Abstract
The histone acetyltransferase EP300 regulates TCF3–HLF, which promotes acute lymphoblastic leukemia.
Major Finding: The histone acetyltransferase EP300 regulates TCF3–HLF, which promotes acute lymphoblastic leukemia.
Concept: In TCF3–HLF+ patient-derived xenograft models, an EP300 inhibitor stalled leukemogenesis.
Impact: This study provides insight into TCF3–HLF-driven leukemia and identifies a potential vulnerability.
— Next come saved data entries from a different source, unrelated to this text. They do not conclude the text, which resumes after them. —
-- ==== Sys2Proof/Syntax.lean ====
section
/-! DEFINITION. The instruction set as a syntax: one constructor of `Instr` for each row of the spec's opcode table
(R62-R68). A row with an encoding carries its register and immediate fields; a row without one (an event of the device)
carries what distinguishes one such event from another. -/

namespace Sys2Proof

/-- Identifier of a region (R16). -/
abbrev RegionId := BitVec 16

/-- What a remote operation carries beside its operands: the key of its window, the port that it arrives at, the ordered flow that
it belongs to (none under RUD), and whether it uses only what the ports support (R360, R366). -/
structure Packet where
  key : BitVec 32
  port : BitVec 5
  flow : Option Nat
  supported : Bool
  deriving DecidableEq, Repr

/-- What one patrol-scrub read of a granule found (R413). -/
inductive ScrubFinding where
  /-- no error -/
  | clean
  /-- an error within the code's reach, written back corrected -/
  | corrected
  /-- an error beyond it: the granule is marked poisoned -/
  | uncorrectable
  /-- an ordinary read of the granule, and not the scrub, meets an error within the code's reach, or one beyond it (R407, R414) -/
  | readCorrected
  | readUncorrectable
  deriving DecidableEq, Repr
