-- ==== Sys2Proof/Decode.lean ====
section
/-! DEFINITION. Decoding of instruction words and their encoding (R47, R50, R56-R62, R100). The functions that build an
instruction are noncomputable only because Lean's code generator limits the number of constructors it can build; the
kernel evaluates them, and Machine/Run.lean runs them. A word is a natural number whose bit 0 is the least significant bit of its first halfword. Every bit pattern is an instruction or rejected by name. -/

namespace Sys2Proof

/-- Why bytes are no instruction (R60, R48). -/
inductive Reject where
  /-- fewer bytes than the instruction has -/
  | truncated
  /-- a 16-bit word that is an illegal encoding -/
  | illegal16 (w : BitVec 16)
  /-- a 32-bit word that is an illegal encoding -/
  | illegal32 (w : BitVec 32)
  deriving DecidableEq, Repr

/-- Bits lo to lo + n - 1 of a word, as a number. -/
def fld (w lo n : Nat) : Nat := w / 2 ^ lo % 2 ^ n

/-- Bits lo to lo + n - 1 of a word, as a field. -/
def fieldOf (w lo n : Nat) : BitVec n := BitVec.ofNat n (w / 2 ^ lo)

/-- Length of the instruction in bytes, from bit 0 of the first halfword (R47). -/
def wordBytes (w : Nat) : Nat := if w % 2 = 1 then 4 else 2

/-- MAJ 0x00 (R62). -/
def decodeMaj00 (w : Nat) : Option Instr :=
  match fld w 24 8 with
  | 0 => if fld w 22 2 == 0 then some (.add (fieldOf w 7 5) (fieldOf w 12 5) (fieldOf w 17 5)) else none
  | 1 => if fld w 22 2 == 0 then some (.sub (fieldOf w 7 5) (fieldOf w 12 5) (fieldOf w 17 5)) else none
  | 2 => if fld w 22 2 == 0 then some (.and (fieldOf w 7 5) (fieldOf w 12 5) (fieldOf w 17 5)) else none
  | 3 => if fld w 22 2 == 0 then some (.or (fieldOf w 7 5) (fieldOf w 12 5) (fieldOf w 17 5)) else none
  | 4 => if fld w 22 2 == 0 then some (.xor (fieldOf w 7 5) (fieldOf w 12 5) (fieldOf w 17 5)) else none
  | 5 => if fld w 22 2 == 0 then some (.andn (fieldOf w 7 5) (fieldOf w 12 5) (fieldOf w 17 5)) else none
  | 6 => if fld w 22 2 == 0 then some (.sll (fieldOf w 7 5) (fieldOf w 12 5) (fieldOf w 17 5)) else none
  | 7 => if fld w 22 2 == 0 then some (.srl (fieldOf w 7 5) (fieldOf w 12 5) (fieldOf w 17 5)) else none
  | 8 => if fld w 22 2 == 0 then some (.sra (fieldOf w 7 5) (fieldOf w 12 5) (fieldOf w 17 5)) else none
  | 9 => if fld w 22 2 == 0 then some (.rol (fieldOf w 7 5) (fieldOf w 12 5) (fieldOf w 17 5)) else none
  | 10 => if fld w 22 2 == 0 then some (.ror (fieldOf w 7 5) (fieldOf w 12 5) (fieldOf w 17 5)) else none
  | 11 => if fld w 22 2 == 0 then some (.slt (fieldOf w 7 5) (fieldOf w 12 5) (fieldOf w 17 5)) else none
  | 12 => if fld w 22 2 == 0 then some (.sltu (fieldOf w 7 5) (fieldOf w 12 5) (fieldOf w 17 5)) else none
  | 13 => if fld w 22 2 == 0 then some (.min (fieldOf w 7 5) (fieldOf w 12 5) (fieldOf w 17 5)) else none
  | 14 => if fld w 22 2 == 0 then some (.max (fieldOf w 7 5) (fieldOf w 12 5) (fieldOf w 17 5)) else none
  | 15 => if fld w 22 2 == 0 then some (.minu (fieldOf w 7 5) (fieldOf w 12 5) (fieldOf w 17 5)) else none
  | 16 => if fld w 22 2 == 0 then some (.maxu (fieldOf w 7 5) (fieldOf w 12 5) (fieldOf w 17 5)) else none
  | 17 => if fld w 22 2 == 0 then some (.sel (fieldOf w 7 5) (fieldOf w 12 5) (fieldOf w 17 5)) else none
  | _ => none

/-- MAJ 0x01 (R62). -/
def decodeMaj01 (w : Nat) : Option Instr :=
  match fld w 24 8 with
  | 0 => if fld w 22 2 == 0 then some (.mul (fieldOf w 7 5) (fieldOf w 12 5) (fieldOf w 17 5)) else none
  | 1 => if fld w 22 2 == 0 then some (.mulh (fieldOf w 7 5) (fieldOf w 12 5) (fieldOf w 17 5)) else none
  | 2 => if fld w 22 2 == 0 then some (.mulhu (fieldOf w 7 5) (fieldOf w 12 5) (fieldOf w 17 5)) else none
  | 3 => if fld w 22 2 == 0 then some (.div (fieldOf w 7 5) (fieldOf w 12 5) (fieldOf w 17 5)) else none
  | 4 => if fld w 22 2 == 0 then some (.divu (fieldOf w 7 5) (fieldOf w 12 5) (fieldOf w 17 5)) else none
  | 5 => if fld w 22 2 == 0 then some (.rem (fieldOf w 7 5) (fieldOf w 12 5) (fieldOf w 17 5)) else none
  | 6 => if fld w 22 2 == 0 then some (.remu (fieldOf w 7 5) (fieldOf w 12 5) (fieldOf w 17 5)) else none
  | 7 => if fld w 22 2 == 0 then some (.clmul (fieldOf w 7 5) (fieldOf w 12 5) (fieldOf w 17 5)) else none
  | 8 => if fld w 22 2 == 0 then some (.clmulh (fieldOf w 7 5) (fieldOf w 12 5) (fieldOf w 17 5)) else none
  | _ => none

/-- MAJ 0x02 (R62). -/
def decodeMaj02 (w : Nat) : Option Instr :=
  match fld w 24 8 with
  | 0 => if fld w 17 7 == 0 then some (.clz (fieldOf w 7 5) (fieldOf w 12 5)) else none
  | 1 => if fld w 17 7 == 0 then some (.ctz (fieldOf w 7 5) (fieldOf w 12 5)) else none
  | 2 => if fld w 17 7 == 0 then some (.popc (fieldOf w 7 5) (fieldOf w 12 5)) else none
  | 3 => if fld w 17 7 == 0 then some (.bswap (fieldOf w 7 5) (fieldOf w 12 5)) else none
  | 4 => if fld w 22 2 == 0 then some (.bext (fieldOf w 7 5) (fieldOf w 12 5) (fieldOf w 17 5)) else none
  | 5 => if fld w 22 2 == 0 then some (.bins (fieldOf w 7 5) (fieldOf w 12 5) (fieldOf w 17 5)) else none
  | 6 => if fld w 22 2 == 0 then some (.fshl (fieldOf w 7 5) (fieldOf w 12 5) (fieldOf w 17 5)) else none
  | 7 => if fld w 22 2 == 0 then some (.fshr (fieldOf w 7 5) (fieldOf w 12 5) (fieldOf w 17 5)) else none
  | _ => none

/-- MAJ 0x03 (R62). -/
def decodeMaj03 (w : Nat) : Option Instr := some (.addi (fieldOf w 7 5) (fieldOf w 12 5) (fieldOf w 17 15))

/-- MAJ 0x04 (R62). -/
def decodeMaj04 (w : Nat) : Option Instr := some (.andi (fieldOf w 7 5) (fieldOf w 12 5) (fieldOf w 17 15))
The chimeric transcription factor TCF3–HLF characterizes a subtype of acute lymphoblastic leukemia (ALL) that is highly recalcitrant to treatment. In a study of this cancer-driving fusion protein, Huang, Mouttet, Warnatz, and colleagues first verified that TCF3–HLF is required for disease maintenance in an ALL cell line, a finding they confirmed in two patient-derived xenograft (PDX) mouse models of ALL. Further experiments in an ALL cell line implied that the presence of TCF3–HLF may interfere with transcriptional programs that ordinarily drive lymphoid differentiation and may also increase MYC RNA and MYC protein levels, promoting a stem-like state. In the ALL cells, TCF3–HLF predominantly occupied active enhancers, particularly superenhancers, and notably appeared to target a superenhancer cluster ∼2 Mb downstream of MYC. Chromosome-conformation capture coupled with qPCR in the ALL cell line and the PDX models revealed that TCF3–HLF was required for spatial interactions between the MYC promoter and a pair of superenhancers occupied by the fusion protein. TCF3–HLF colocalized with the proto-oncoprotein ERG on chromatin in ALL cells, including at the previously noted MYC superenhancer, and loss of TCF3–HLF abolished ERG binding at all tested loci, whereas loss of ERG only moderately interfered with TCF3–HLF binding at the same sites, hinting that TCF3–HLF may act as a pioneer transcription factor in this context. Interactome profiling of TCF3–HLF in ALL cells uncovered interactions between the fusion protein and several other transcription factors; of note, there was evidence for interactions between TCF3–HLF and the histone acetyltransferase EP300 as well as some proteins implicated in leukemias and other cancers. In the PDX models, treatment with the EP300 inhibitor A-485 substantially reduced TCF3–HLF RNA levels, decreased the expression of genes activated by TCF3–HLF, and stalled leukemogenesis. Together, these results provide a detailed characterization of TCF3–HLF+ ALL and identify EP300 as a potentially targetable vulnerability in this fatal subtype of leukemia.